O quarteto da "choldra torpe", mas há mais... |
Nestas
férias não precisam de ler Marx. Regressem a Eça de Queirós. Descobrem lá quase
tudo: este país é uma "choldra torpe"
Agosto,
o último mês do ano no meu calendário, evoca o murmurejar das ondas a
desfazerem-se em espuma no extenso areal da ilha de Tavira, a mais bela praia
de todas as infâncias e adolescências, por onde passei e que me remete para
tempos esquecidos, coisas insignificantes, intimidades. Rememorei agora esse
tempo distante que aos poucos se desfizera no interior da memória, tal como os
barcos se desfaziam no fio do horizonte quando, ainda criança, me sentava na
areia a observar o movimento das ondas e a inquietar-me com o seu murmurejar.
Aconselhado
pelo escritor José Marmelo e Silva, meu professor, autor de "O Adolescente
Agrilhoado", livro que me emprestou para ler, aos 11, 12 anos, li tudo o
que havia para ler de Eça de Queirós, em livros requisitados na biblioteca da
Gulbenkian, situada na Rua da Galeria, em Tavira.

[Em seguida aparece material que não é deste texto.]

-- ==== Sys2Proof/Machine/Operands.lean ====
section
/-!
DEFINITION. The operand forms of a core program: word forms (06 R229), when a word issues (R224, R227), scalar, vector and
predicate operands (R222, R223, R233, R234), core-memory operands (R247, R252, R253), and an instruction's failure (R262).
-/
namespace Sys2Proof.Machine

/-! ## Word forms (06 R229) -/

def encRR (cls op d a b p mod : Nat) : Word :=
  BitVec.ofNat 32 (cls * 2 ^ 28 + op * 2 ^ 22 + d * 2 ^ 17 + a * 2 ^ 12 + b * 2 ^ 7 + p * 2 ^ 4 + mod)
def encRI (cls op d a imm : Nat) : Word :=
  BitVec.ofNat 32 (cls * 2 ^ 28 + op * 2 ^ 22 + d * 2 ^ 17 + a * 2 ^ 12 + imm)
def encMK (op d imm : Nat) : Word := BitVec.ofNat 32 (1 * 2 ^ 28 + op * 2 ^ 22 + d * 2 ^ 17 + imm)
def encCT (op a target : Nat) : Word := BitVec.ofNat 32 (2 * 2 ^ 28 + op * 2 ^ 22 + a * 2 ^ 17 + target)
def encCV (op d a fmt rnd sat sr : Nat) : Word :=
  BitVec.ofNat 32 (6 * 2 ^ 28 + op * 2 ^ 22 + d * 2 ^ 17 + a * 2 ^ 12 + fmt * 2 ^ 8 + rnd * 2 ^ 6 + sat * 2 ^ 5 + sr * 2 ^ 4)

/-- Class 0x4 with MOD[3] for a scalar B (06 R233). -/
def encV (op : Nat) (d a b : Reg) (p : PReg) (sb : Bool) : Word := encRR 4 op d a b p (if sb then 8 else 0)

/-! ## Issue -/

/-- The instruction word at an address; words beyond the image read zero (06 R230). -/
def SeqState.word (x : SeqState) (a : Nat) : Word := tget 0 x.imem (a % 16384)

/-- Whether the group of a word is a tile instruction (06 R227). -/
def SeqState.tileGroup (x : SeqState) (a : Nat) : Bool := (x.word (a / 4 * 4 + 3)).toNat / 2 ^ 28 == 15

/-- The tile instruction in the group at an address (06 R227). -/
def SeqState.tileWord (x : SeqState) (a : Nat) : TWord :=
  BitVec.ofNat 128 (packNat 32 ((List.range 4).map fun i => (x.word (a / 4 * 4 + i)).toNat))

/-- Whether the instance issues: it runs, is not halted by debug, and has raised no trapped INV (04 R176, 17 R678). -/
def Core.issues (c : Core) (r : Run) : Bool :=
  decide (c.seq.phase = .running) && r.job && !c.seq.halted && !(r.trap && c.tile.xcap.isSome)

/-- The vector registers that a word of class 0x4 names in D, A and B (06 R231, R233). -/
def vecOperands (w : Nat) : List Nat :=
  let op := bitsOf w 27 22
  let d := bitsOf w 21 17
  let a := bitsOf w 16 12
  let b := bitsOf w 11 7
  let arith := decide (op ≤ 0xB) || decide (op = 0x14) || decide (0x18 ≤ op ∧ op ≤ 0x1E)
  let cmp := decide (0x10 ≤ op ∧ op ≤ 0x13)
  let two := decide (op ≤ 5) || decide (op = 7) || decide (op = 9) || decide (op = 0x14) || decide (0x18 ≤ op ∧ op ≤ 0x1E) || cmp
  (if arith || decide (op = 0x20) || decide (op = 0x21) then [d] else []) ++
    (if arith || cmp || decide (op = 0x2C) then [a] else []) ++ (if two && !w.testBit 3 then [b] else [])

/-- The vector registers that a 32-bit instruction reads or writes (06 R231). -/
def vecNames (word : Word) : List Nat :=
  let w := word.toNat
  let op := bitsOf w 27 22
  match bitsOf w 31 28 with
  | 4 => vecOperands w
  | 5 => bitsOf w 21 17 :: (if op = 2 ∨ op = 3 then [bitsOf w 11 7] else [])
  | 6 => if op ≤ 1 then [bitsOf w 21 17, bitsOf w 16 12] else [bitsOf w 16 12]
  | _ => []

/-- The vector registers that a queued TACCRD has still to write (04 R156). -/
def Pass.vregs (x : Pass) : List Nat :=
  if twTop x.word = 2 ∧ twDest x.word then (List.range (2 * twM x.word)).map (twVreg x.word + ·) else []

/-- Whether an instruction waits for a queued TACCRD that writes a vector register it names (06 R224, R225). -/
def Core.vecWaits (c : Core) (l : List Nat) : Bool := c.tile.queue.any fun (x : Pass) => x.vregs.any fun r => l.elem r

/-- Whether the instance issues this 32-bit instruction, the word at PC, now (06 R224, R227). -/
def Core.atWord (c : Core) (r : Run) (w : Word) : Bool :=
  c.issues r && !c.seq.tileGroup c.seq.pc.toNat && decide (c.seq.word c.seq.pc.toNat = w) && !c.vecWaits (vecNames w)

/-- An instruction of the instance on a site: its effect when it is the one that issues, and nothing otherwise. -/
def State.issueAt (s : State) (site : Nat) (w : Word) (f : Core → Run → State) : State :=
  match (s.core site).seq.run with
  | some r => if (s.core site).atWord r w then f (s.core site) r else s
  | none => s

/-- The item fails at an instruction found at a core (06 R262, 09 R384). -/
def State.failAt (s : State) (site status : Nat) : State :=
  match (s.core site).seq.run with
  | none => s
  | some r => s.failItem r.q r.k ⟨status, ((s.lcoreOf site).getD 0x7FF) * 65536 + (if r.job then r.inst else 0), none⟩

/-- FAILED_MALFORMED found at a core. -/
def State.malformedAt (s : State) (site : Nat) : State := s.failAt site 0x1D

/-- The item fails with a status and DETAIL of its own. -/
def State.failCore (s : State) (site : Nat) (f : Fail) : State :=
  match (s.core site).seq.run with
  | none => s
  | some r => s.failItem r.q r.k f

/-! ## Registers -/

/-- The next instruction. After word 16,383 it is word 0, where the spec says nothing (DESIGN CHOICE, log 73). -/
def SeqState.next (x : SeqState) : SeqState := { x with pc := x.pc + 1 }
def SeqState.sreg (x : SeqState) (r : Nat) : DWord := vget x.s r 0
def SeqState.setS (x : SeqState) (r : Nat) (v : DWord) : SeqState := { x with s := vset x.s r v }
/-- A predicate; p0 reads all ones (06 R223). -/
def SeqState.preg (x : SeqState) (r : Nat) : DWord := if r = 0 then BitVec.allOnes 64 else vget x.p r 0
/-- A predicate written; p0 takes no write (06 R223). -/
def SeqState.setP (x : SeqState) (r : Nat) (v : DWord) : SeqState := if r = 0 then x else { x with p := vset x.p r v }
def SeqState.vreg (x : SeqState) (r : Nat) : Vector Word 64 := vget x.v r (Vector.replicate 64 0)
def SeqState.setV (x : SeqState) (r : Nat) (v : Vector Word 64) : SeqState := { x with v := vset x.v r v }
def lane (v : Vector Word 64) (l : Nat) : Word := vget v l 0
/-- The B operand: a vector, or the low word of s(B) on every lane (06 R233). -/
def SeqState.bvec (x : SeqState) (b : Nat) (sb : Bool) : Vector Word 64 :=
  if sb then Vector.replicate 64 ((x.sreg b).truncate 32) else x.vreg b
/-- Lanes taken where the predicate is 1; others keep the destination (06 R234). -/
def SeqState.lanes (x : SeqState) (d p : Nat) (f : Nat → Word) : Vector Word 64 :=
  Vector.ofFn fun l : Fin 64 => if (x.preg p).getLsbD l then f l else lane (x.vreg d) l
/-- A lane predicate as a register (06 R231). -/
def maskOf (f : Nat → Bool) : DWord := BitVec.ofNat 64 (((List.range 64).map fun l => if f l then 2 ^ l else 0).sum)

/-- The core after an instruction that writes its sequencer only. -/
def State.seqTo (s : State) (site : Nat) (x : SeqState) : State :=
  s.putCore site { s.core site with seq := x.next }

/-- s(D) := v, the next instruction (06 R231). -/
def State.writeS (s : State) (site : Nat) (d : Nat) (v : DWord) : State := s.seqTo site ((s.core site).seq.setS d v)
def State.writeP (s : State) (site : Nat) (d : Nat) (v : DWord) : State := s.seqTo site ((s.core site).seq.setP d v)
def State.writeV (s : State) (site : Nat) (d : Nat) (v : Vector Word 64) : State :=
  s.seqTo site ((s.core site).seq.setV d v)

/-- A sign-extended IMM (06 R229). -/
def immS (imm : BitVec 12) : DWord := imm.signExtend 64

/-- A jump; a target inside a tile-instruction group but its first word fails the item (06 R230). -/
def State.jump (s : State) (site : Nat) (x : SeqState) (target : BitVec 14) : State :=
  if x.tileGroup target.toNat ∧ target.toNat % 4 ≠ 0 then s.malformedAt site
  else s.putCore site { s.core site with seq := { x with pc := target } }

/-! ## Core memory -/

/-- Byte ranges overlap. -/
def overlaps (lo hi lo' hi' : Nat) : Bool := decide (lo < hi') && decide (lo' < hi)

/-- Core-memory bytes of a slot's lines. -/
def SlotOp.range (o : SlotOp) : Nat × Nat :=
  match o with
  | .srd line count _ _ => (64 * line, 64 * (line + count))
  | .swr line count _ => (64 * line, 64 * (line + count))

/-- Whether a slot makes an access wait (06 R247). -/
def SlotOp.blocks (o : SlotOp) (lo hi : Nat) (write : Bool) : Bool :=
  overlaps lo hi o.range.1 o.range.2 && (match o with | .srd _ _ _ _ => true | .swr _ _ _ => write)

/-- Bytes of an untransposed keeper or of a transposed one (04 R154, 05 R196). -/
def twKeeperBytes (w : TWord) : Nat :=
  if twTk w then twN w * rowBytes (twK w) (twKbits w) else twK w * rowBytes (twN w) (twKbits w)
/-- Bytes of a staged tile or of a transposed runner source (06 R255, 05 R197). -/
def twRunnerBytes (w : TWord) : Nat :=
  if twTr w then twK w * rowBytes (twM w) (fmtBits (twRfmt w))
  else 64 + twSteps w * rowBytes (twK w) (fmtBits (twRfmt w))
def twKscaleBytes (w : TWord) : Nat := if fmtScaled (twKfmt w) then twN w * ((twK w + 31) / 32) else 0
def twRscaleBytes (w : TWord) : Nat := if fmtScaled (twRfmt w) then twM w * ((twK w + 31) / 32) else 0

/-- Bytes of a tile image (04 R165). -/
def imageBytes : Nat := 122944

/-- Lines that a tile instruction reads, as line and bytes (04 R154, 05 R196, R197, 06 R255). -/
def tmmOperands (w : TWord) : List (Nat × Nat) :=
  [(twRaddr w, twRunnerBytes w), (twKaddr w, twKeeperBytes w), (twRsaddr w, twRscaleBytes w),
   (twKsaddr w, twKscaleBytes w)]

/-- Output lines of a TACCRD (04 R155). -/
def readOperands (w : TWord) : List (Nat × Nat) :=
  if twDest w then [] else
    [(twRaddr w, twM w * rowBytes (twN w) (fmtBits (twOfmt w))),
     (twRsaddr w, if fmtScaled (twOfmt w) then twM w * ((twN w + 31) / 32) else 0)]

/-- Whether a byte range meets one of some operands. -/
def meetsAny (lo hi : Nat) (l : List (Nat × Nat)) : Bool := l.any fun p => overlaps lo hi (64 * p.1) (64 * p.1 + p.2)

/-- What a queued tile instruction has still to read: a TMM its keeper and keeper scales until its load, its runner and runner
scales until it streams, but for lines read through the transposing buffer; a TRESTORE its image (06 R224, 05 R200). -/
def Pass.toRead (x : Pass) : List (Nat × Nat) :=
  let w := x.word
  if x.isTmm then
    (if x.phase = .waiting && !x.reuse then (twKsaddr w, twKscaleBytes w) :: (if twTk w then [] else [(twKaddr w, twKeeperBytes w)])
     else []) ++
    (if x.phase = .streaming then []
     else (twRsaddr w, twRscaleBytes w) :: (if twTr w then [] else [(twRaddr w, twRunnerBytes w)]))
  else if twTop w = 4 then [(twRaddr w, imageBytes)] else []

/-- What a queued tile instruction has still to write: the lines of a TACCRD or TSAVE (06 R224). -/
def Pass.toWrite (x : Pass) : List (Nat × Nat) :=
  if twTop x.word = 2 then readOperands x.word
  else if twTop x.word = 3 then [(twRaddr x.word, imageBytes)] else []

/-- Whether an access of the instance waits (06 R224, R247). -/
def Core.waits (c : Core) (lo hi : Nat) (write : Bool) : Bool :=
  (c.seq.slots.any fun o => o.blocks lo hi write) ||
    (c.tile.queue.any fun (x : Pass) => meetsAny lo hi x.toWrite || (write && meetsAny lo hi x.toRead))

/-- The outcome of checking a core-memory access. -/
inductive MemCheck where
  | ok
  | waits
  | fails (f : Fail)
  | malformed
  deriving DecidableEq, Repr

/-- The lines that an access reads: all of a read's, and of a write those of the 64-bit words that it writes only in part, whose
read half its SECDED code needs (06 R251, R253). -/
def accessReads (a n : Nat) (write : Bool) : List Nat :=
  if !write then linesOf a n
  else (if a % 8 = 0 then [] else [lineOf a]) ++ (if (a + n) % 8 = 0 then [] else [lineOf (a + n)])

/-- The check of an access of `n` bytes at a byte address of core memory: alignment, extent, waits, and the ECC of what it reads
(06 R247, R252, R253). An address that is misaligned and outside the extent is FAILED_MALFORMED, since the spec ranks neither
failure first (DESIGN CHOICE, log 73). -/
def State.coreCheck (s : State) (site : Nat) (r : Run) (a : Nat) (n align : Nat) (write : Bool) : MemCheck :=
  if a % align ≠ 0 then .malformed
  else if 64 * r.extent < a + n then .fails (failWindow (coreAddr site a))
  else if (s.core site).waits a (a + n) write then .waits
  else match (accessReads (coreAddr site a) n write).find? s.isUe with
    | some l => .fails (failEcc l)
    | none => .ok

/-- Run an access that has passed its check; a failing one ends the item, and one that waits changes nothing. -/
def State.withMem (s : State) (site : Nat) (m : MemCheck) (k : State) : State :=
  match m with
  | .ok => k
  | .waits => s
  | .fails f => s.failCore site f
  | .malformed => s.malformedAt site

/-- The effective address: a base and a scaled signed IMM (06 R231). -/
def effAddr (x : SeqState) (a : Nat) (scale : DWord) (imm : BitVec 12) : Nat := (x.sreg a + scale * immS imm).toNat

end Sys2Proof.Machine
end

Aí comecei a aprender, com João da Ega,
que o país que me calhara em destino era uma "choldra torpe",
observação que ainda hoje não destoa, passado mais de um século sobre o que
escreveu o autor de "Os Maias" e meio século sobre essas minhas
primeiras leituras.
Só
mesmo numa choldra torpe o senhor Presidente da República, o senhor
primeiro-ministro, a senhora ministra das Finanças e o senhor governador do
Banco de Portugal - ou seja, todo o poder que nos pastoreia - podiam jurar,
como juraram, a pés juntos, com a mão no peito e ar solene, durante quase um
mês, por estas ou outras palavras, que "os portugueses podem confiar no
BES, dado que as folgas de capital são mais que suficientes para cobrir a
exposição que o banco tem na parte não financeira, mesmo na situação mais
adversa" E, depois, quando se percebeu que afinal o que disseram era
falso, um engodo para enganar papalvos, a fina flor de um poder à deriva, sem
credibilidade nem mérito, partiu para o mar, ali para a Manta Rota ou para a
praia da Coelha, ouvir o murmurejar das ondas a desfazerem-se em espuma no
areal, como se nada disto lhes dissesse respeito. Sem uma palavra. Sem uma
justificação nem um acto de contrição.
Só
mesmo numa choldra torpe um governo aprova à socapa, na quinta- -feira 31 de
Julho, um diploma que testemunha que a expropriação do BES já estava decidida,
pelo menos nesse dia mas certamente antes, omitindo-o no comunicado do Conselho
de Ministros, como se o governo estivesse na clandestinidade e este assunto
fosse dos "deuses" e não dos portugueses.
Só
mesmo numa choldra torpe a decisão do governo, com a conivência do senhor
Presidente da República, é conhecida antecipadamente apenas por "gente de
bem", próxima do governo, o que provavelmente permitiu atempadamente a
venda de acções do BES pela Goldman Sachs e outros "amigos", o que
levou à monumental queda em bolsa a 31 de Julho e 1 de Agosto, ou à retirada do
dinheiro das contas da PT por esses dias.
Só
mesmo numa choldra torpe se permite a promiscuidade de comentadores habitual de
canais de televisão, ex-presidentes do principal partido do governo, um deles
conhecido como a "bruxa de Carnaxide", que anunciam a solução para o
"caso BES" antes de o governador do Banco de Portugal a ter
apresentado, supostamente em "primeira mão".
Só
mesmo numa choldra torpe um governo, por razões ideológicas, trata com eufemismo
a inevitável nacionalização de um banco, para evitar males maiores, através de
uma "engenharia" pirotécnica, em que os contribuintes entram com 90%
do capital e a propriedade é entregue às "instituições financeiras a
operar em Portugal", sendo todos os riscos, como bem sabem, de quem paga
impostos.
Volto
ao começo: nestas férias não precisam de ler Marx. Regressem a Eça de Queirós.
Descobrem lá quase tudo. E descubram também o escritor José Marmelo e Silva.